(PROBLEM DETAILS) Beginning with the line below that contains "def lanes (d" and ending with the line that contains "have come. -/", copy every line exactly. Copy nothing else.

-- RECORDS FOR THIS EXERCISE follows --

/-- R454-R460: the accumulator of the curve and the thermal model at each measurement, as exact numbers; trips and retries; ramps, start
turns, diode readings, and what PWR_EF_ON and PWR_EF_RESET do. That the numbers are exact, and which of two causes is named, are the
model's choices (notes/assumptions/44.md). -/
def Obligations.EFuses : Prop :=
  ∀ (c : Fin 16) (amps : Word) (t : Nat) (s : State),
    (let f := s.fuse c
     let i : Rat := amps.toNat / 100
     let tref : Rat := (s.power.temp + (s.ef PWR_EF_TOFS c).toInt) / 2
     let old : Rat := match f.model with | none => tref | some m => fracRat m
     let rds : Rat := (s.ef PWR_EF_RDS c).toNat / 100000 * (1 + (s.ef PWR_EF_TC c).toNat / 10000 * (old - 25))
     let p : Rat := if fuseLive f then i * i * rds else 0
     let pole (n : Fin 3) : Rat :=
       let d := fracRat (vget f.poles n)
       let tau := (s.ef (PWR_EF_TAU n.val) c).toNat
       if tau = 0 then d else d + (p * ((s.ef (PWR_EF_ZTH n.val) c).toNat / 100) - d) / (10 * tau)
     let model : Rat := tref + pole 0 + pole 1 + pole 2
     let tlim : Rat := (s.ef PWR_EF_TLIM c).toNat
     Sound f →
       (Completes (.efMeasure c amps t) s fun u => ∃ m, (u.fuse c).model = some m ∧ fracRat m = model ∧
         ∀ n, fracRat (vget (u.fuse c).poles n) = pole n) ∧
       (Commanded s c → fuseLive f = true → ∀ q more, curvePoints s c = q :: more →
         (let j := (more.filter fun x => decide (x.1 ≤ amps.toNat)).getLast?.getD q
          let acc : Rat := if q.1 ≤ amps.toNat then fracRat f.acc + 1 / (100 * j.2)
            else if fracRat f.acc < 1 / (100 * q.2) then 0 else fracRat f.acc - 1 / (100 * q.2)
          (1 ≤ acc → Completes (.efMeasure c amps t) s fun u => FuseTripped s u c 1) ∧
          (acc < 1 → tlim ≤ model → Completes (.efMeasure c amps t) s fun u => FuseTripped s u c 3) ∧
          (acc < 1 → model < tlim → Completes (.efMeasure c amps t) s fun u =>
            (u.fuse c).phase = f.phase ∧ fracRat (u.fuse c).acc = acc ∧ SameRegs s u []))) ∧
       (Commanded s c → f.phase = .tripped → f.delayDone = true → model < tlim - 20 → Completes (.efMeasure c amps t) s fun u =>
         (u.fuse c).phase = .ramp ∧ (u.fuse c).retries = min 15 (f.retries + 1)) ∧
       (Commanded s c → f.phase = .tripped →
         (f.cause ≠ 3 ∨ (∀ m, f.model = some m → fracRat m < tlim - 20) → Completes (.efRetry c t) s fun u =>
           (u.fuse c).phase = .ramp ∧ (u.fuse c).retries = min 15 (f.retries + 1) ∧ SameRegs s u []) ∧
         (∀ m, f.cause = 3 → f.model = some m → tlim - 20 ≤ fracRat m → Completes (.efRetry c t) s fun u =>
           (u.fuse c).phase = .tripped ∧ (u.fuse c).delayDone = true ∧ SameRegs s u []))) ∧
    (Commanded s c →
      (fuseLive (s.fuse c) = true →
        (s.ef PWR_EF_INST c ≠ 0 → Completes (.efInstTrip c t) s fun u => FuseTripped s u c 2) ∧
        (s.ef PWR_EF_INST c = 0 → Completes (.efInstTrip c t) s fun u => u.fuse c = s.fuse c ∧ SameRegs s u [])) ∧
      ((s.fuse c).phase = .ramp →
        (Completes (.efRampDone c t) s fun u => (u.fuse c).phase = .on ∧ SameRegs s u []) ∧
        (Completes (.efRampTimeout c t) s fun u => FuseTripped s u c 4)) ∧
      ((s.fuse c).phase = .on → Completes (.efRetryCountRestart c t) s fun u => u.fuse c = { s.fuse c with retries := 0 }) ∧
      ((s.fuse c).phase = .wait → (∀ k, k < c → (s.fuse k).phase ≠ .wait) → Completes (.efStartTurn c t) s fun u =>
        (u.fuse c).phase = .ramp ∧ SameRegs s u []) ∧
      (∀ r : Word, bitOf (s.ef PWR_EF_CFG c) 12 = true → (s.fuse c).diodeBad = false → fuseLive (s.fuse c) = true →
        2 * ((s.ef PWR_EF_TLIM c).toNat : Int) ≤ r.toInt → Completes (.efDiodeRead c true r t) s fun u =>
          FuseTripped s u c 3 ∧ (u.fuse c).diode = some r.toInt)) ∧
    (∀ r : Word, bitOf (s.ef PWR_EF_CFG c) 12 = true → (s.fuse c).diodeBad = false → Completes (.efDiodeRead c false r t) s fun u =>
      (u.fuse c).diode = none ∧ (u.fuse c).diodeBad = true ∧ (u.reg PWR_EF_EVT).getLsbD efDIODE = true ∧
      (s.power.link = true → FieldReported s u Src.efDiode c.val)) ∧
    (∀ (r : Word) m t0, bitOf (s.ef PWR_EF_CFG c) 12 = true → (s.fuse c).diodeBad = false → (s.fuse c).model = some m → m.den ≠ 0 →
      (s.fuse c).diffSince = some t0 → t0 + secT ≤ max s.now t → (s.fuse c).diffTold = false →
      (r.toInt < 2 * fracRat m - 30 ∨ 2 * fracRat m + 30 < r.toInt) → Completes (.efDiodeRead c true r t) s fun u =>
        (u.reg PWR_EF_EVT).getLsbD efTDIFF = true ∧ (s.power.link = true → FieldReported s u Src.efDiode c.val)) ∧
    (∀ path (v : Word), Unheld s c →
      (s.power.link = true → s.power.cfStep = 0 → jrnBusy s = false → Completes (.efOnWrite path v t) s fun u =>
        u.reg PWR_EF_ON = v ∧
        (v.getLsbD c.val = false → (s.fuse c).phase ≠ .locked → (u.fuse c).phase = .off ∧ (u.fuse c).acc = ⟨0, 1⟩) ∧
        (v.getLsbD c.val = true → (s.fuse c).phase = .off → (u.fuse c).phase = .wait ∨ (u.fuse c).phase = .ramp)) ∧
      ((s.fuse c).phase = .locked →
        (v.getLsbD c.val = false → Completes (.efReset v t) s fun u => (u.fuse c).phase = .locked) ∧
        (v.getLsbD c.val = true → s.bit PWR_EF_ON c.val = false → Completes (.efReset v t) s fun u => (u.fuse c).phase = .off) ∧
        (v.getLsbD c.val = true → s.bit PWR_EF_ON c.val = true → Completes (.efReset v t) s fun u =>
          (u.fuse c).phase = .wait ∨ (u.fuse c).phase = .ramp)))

-- RECORDS FOR THIS EXERCISE concluded --
-- RECORDS FOR THIS EXERCISE follows --

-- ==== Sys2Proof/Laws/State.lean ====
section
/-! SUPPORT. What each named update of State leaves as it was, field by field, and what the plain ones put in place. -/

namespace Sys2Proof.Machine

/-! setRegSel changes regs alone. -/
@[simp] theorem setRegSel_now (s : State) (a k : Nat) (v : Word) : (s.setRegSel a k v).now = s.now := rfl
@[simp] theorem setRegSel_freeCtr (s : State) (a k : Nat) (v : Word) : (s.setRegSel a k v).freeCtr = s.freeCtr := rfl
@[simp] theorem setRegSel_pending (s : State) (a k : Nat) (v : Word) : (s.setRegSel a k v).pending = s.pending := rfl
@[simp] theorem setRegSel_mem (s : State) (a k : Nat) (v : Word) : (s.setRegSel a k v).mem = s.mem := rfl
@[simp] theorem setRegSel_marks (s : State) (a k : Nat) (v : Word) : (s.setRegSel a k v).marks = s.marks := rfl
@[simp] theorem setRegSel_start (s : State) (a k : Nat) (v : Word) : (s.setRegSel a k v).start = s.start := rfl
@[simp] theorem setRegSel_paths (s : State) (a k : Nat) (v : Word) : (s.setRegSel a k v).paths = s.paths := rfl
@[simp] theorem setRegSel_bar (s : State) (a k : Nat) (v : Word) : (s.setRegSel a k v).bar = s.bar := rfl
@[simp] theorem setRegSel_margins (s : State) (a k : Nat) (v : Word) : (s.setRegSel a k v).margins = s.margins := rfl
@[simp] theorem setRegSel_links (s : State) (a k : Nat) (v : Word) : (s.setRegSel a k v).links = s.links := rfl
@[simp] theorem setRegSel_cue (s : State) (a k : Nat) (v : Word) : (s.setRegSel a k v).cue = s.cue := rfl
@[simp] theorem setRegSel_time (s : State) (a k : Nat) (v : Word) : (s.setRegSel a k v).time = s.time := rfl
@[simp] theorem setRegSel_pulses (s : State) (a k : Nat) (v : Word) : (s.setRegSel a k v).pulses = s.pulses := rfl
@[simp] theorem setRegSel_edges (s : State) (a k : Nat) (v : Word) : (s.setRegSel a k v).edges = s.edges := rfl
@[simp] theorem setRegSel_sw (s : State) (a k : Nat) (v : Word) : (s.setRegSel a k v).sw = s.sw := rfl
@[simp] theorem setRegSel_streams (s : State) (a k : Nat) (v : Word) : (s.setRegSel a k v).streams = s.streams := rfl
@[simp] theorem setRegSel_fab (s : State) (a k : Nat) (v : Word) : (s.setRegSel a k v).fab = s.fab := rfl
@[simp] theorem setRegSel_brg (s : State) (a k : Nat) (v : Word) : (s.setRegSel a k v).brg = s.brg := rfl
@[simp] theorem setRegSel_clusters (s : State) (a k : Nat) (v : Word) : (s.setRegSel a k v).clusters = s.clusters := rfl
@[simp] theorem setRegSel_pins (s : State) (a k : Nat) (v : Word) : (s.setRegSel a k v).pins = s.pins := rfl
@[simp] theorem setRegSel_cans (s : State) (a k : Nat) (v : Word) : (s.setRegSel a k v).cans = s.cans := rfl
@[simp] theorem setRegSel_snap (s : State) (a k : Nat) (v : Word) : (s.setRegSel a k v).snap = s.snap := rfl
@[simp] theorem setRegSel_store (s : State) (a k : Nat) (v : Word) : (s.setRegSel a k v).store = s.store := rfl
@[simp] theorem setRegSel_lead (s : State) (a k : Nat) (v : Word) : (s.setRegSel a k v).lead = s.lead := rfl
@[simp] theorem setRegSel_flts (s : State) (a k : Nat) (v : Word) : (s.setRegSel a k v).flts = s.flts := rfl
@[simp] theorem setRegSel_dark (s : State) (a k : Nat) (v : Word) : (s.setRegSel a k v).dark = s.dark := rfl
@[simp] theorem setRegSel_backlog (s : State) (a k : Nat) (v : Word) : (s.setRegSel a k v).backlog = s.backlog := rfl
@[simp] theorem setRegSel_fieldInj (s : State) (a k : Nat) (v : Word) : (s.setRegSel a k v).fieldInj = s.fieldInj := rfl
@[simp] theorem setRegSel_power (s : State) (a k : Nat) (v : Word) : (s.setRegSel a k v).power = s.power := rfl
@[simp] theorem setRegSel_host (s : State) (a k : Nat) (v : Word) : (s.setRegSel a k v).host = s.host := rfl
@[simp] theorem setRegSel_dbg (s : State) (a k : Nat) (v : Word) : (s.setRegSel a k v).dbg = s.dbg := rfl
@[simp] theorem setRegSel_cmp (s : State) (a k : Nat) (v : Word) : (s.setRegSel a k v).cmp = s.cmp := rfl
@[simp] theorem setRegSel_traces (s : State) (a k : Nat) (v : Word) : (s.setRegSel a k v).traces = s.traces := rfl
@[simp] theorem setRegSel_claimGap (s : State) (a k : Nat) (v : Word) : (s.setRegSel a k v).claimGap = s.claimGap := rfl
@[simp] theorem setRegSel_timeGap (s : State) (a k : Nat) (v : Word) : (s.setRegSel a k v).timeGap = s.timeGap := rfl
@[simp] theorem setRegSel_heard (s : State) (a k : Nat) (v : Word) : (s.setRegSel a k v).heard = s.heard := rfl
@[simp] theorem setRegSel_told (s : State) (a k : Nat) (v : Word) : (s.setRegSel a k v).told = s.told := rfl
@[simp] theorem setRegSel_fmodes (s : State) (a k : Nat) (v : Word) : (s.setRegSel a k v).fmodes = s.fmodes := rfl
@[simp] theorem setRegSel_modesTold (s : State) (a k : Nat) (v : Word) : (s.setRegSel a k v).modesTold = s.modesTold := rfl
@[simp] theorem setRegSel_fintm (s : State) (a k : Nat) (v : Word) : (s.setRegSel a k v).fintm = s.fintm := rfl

-- RECORDS FOR THIS EXERCISE concluded --
-- RECORDS FOR THIS EXERCISE follows --

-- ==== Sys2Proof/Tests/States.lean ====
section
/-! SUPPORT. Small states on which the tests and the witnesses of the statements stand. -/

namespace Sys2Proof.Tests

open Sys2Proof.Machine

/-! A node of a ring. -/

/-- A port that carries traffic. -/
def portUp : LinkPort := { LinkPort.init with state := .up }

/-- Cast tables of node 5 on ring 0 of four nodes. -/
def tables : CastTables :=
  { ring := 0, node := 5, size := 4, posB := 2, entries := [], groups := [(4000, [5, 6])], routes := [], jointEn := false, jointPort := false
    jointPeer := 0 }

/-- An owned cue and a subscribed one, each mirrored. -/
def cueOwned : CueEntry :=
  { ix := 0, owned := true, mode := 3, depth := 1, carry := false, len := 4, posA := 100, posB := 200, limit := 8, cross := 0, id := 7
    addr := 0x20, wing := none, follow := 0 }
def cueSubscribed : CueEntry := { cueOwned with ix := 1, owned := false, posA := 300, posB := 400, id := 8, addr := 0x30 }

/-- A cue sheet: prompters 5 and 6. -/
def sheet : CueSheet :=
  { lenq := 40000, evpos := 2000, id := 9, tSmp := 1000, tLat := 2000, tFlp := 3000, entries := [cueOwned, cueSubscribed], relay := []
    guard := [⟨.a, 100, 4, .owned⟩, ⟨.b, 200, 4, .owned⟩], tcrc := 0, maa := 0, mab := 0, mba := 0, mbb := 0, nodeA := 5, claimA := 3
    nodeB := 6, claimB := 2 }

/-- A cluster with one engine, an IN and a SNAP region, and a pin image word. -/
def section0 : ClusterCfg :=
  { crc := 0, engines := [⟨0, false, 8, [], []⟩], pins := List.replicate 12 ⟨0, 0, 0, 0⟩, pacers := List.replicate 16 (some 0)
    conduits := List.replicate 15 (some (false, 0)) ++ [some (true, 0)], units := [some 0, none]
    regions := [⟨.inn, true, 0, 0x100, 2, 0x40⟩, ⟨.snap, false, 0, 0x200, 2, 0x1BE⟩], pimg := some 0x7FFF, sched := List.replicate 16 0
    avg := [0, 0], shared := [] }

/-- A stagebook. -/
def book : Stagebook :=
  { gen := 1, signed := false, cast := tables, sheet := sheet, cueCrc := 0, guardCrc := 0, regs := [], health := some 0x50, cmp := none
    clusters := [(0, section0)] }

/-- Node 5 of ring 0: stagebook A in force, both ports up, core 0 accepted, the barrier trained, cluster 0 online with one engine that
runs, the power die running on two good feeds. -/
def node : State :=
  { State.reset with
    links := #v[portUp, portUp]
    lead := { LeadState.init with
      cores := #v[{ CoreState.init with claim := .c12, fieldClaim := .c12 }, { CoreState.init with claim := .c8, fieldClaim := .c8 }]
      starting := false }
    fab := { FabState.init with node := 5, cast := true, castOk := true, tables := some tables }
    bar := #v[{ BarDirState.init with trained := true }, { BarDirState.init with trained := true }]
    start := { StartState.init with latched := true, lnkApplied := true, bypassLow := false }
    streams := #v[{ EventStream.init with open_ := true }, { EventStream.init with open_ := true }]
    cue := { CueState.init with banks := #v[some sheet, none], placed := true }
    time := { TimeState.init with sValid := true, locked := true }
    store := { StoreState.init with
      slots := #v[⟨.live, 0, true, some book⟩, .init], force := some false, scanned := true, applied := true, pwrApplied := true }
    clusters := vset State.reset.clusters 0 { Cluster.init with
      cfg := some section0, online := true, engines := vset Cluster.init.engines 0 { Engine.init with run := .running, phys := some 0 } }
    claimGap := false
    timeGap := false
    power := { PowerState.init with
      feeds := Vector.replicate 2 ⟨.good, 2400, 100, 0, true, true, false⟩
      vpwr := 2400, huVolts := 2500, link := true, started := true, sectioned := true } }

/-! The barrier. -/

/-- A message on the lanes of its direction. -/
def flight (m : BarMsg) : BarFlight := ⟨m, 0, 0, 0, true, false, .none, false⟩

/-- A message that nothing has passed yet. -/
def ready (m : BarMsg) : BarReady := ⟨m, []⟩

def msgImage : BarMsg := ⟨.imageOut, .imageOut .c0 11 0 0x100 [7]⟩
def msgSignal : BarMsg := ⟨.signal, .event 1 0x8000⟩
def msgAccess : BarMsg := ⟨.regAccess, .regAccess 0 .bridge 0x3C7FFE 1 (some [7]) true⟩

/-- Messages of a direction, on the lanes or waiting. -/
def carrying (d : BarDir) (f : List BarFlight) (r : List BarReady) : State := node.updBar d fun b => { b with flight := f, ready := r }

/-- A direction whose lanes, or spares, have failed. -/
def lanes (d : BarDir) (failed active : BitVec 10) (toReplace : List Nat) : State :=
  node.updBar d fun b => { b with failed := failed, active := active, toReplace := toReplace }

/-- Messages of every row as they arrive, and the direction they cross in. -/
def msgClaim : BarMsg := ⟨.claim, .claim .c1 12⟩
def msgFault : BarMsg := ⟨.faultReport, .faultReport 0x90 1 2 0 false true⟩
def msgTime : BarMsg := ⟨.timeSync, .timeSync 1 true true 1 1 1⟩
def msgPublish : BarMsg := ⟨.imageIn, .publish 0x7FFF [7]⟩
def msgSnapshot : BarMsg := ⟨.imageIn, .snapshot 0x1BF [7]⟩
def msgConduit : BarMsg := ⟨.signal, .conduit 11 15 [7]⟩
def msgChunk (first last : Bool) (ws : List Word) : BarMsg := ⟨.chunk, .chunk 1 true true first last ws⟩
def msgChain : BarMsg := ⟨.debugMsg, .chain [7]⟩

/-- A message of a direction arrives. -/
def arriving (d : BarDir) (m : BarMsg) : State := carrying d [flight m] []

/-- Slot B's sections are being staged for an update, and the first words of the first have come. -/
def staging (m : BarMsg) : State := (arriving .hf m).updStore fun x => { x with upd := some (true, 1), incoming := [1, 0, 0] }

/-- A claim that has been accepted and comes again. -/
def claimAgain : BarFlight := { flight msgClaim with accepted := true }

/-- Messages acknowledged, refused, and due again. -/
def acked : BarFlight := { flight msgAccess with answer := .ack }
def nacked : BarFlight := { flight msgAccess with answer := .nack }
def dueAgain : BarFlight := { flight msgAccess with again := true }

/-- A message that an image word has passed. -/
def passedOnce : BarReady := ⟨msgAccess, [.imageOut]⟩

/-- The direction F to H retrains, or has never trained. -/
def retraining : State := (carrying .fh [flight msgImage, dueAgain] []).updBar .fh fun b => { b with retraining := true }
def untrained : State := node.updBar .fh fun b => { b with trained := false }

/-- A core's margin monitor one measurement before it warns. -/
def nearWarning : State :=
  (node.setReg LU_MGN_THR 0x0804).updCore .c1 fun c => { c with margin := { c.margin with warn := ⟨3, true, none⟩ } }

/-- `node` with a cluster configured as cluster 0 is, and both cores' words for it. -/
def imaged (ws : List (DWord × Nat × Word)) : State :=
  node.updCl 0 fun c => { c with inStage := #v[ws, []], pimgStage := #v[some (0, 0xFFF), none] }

-- RECORDS FOR THIS EXERCISE concluded --

(FINISHED TASK)
def lanes (d : BarDir) (failed active : BitVec 10) (toReplace : List Nat) : State :=
  node.updBar d fun b => { b with failed := failed, active := active, toReplace := toReplace }

/-- Messages of every row as they arrive, and the direction they cross in. -/
def msgClaim : BarMsg := ⟨.claim, .claim .c1 12⟩
def msgFault : BarMsg := ⟨.faultReport, .faultReport 0x90 1 2 0 false true⟩
def msgTime : BarMsg := ⟨.timeSync, .timeSync 1 true true 1 1 1⟩
def msgPublish : BarMsg := ⟨.imageIn, .publish 0x7FFF [7]⟩
def msgSnapshot : BarMsg := ⟨.imageIn, .snapshot 0x1BF [7]⟩
def msgConduit : BarMsg := ⟨.signal, .conduit 11 15 [7]⟩
def msgChunk (first last : Bool) (ws : List Word) : BarMsg := ⟨.chunk, .chunk 1 true true first last ws⟩
def msgChain : BarMsg := ⟨.debugMsg, .chain [7]⟩

/-- A message of a direction arrives. -/
def arriving (d : BarDir) (m : BarMsg) : State := carrying d [flight m] []

/-- Slot B's sections are being staged for an update, and the first words of the first have come. -/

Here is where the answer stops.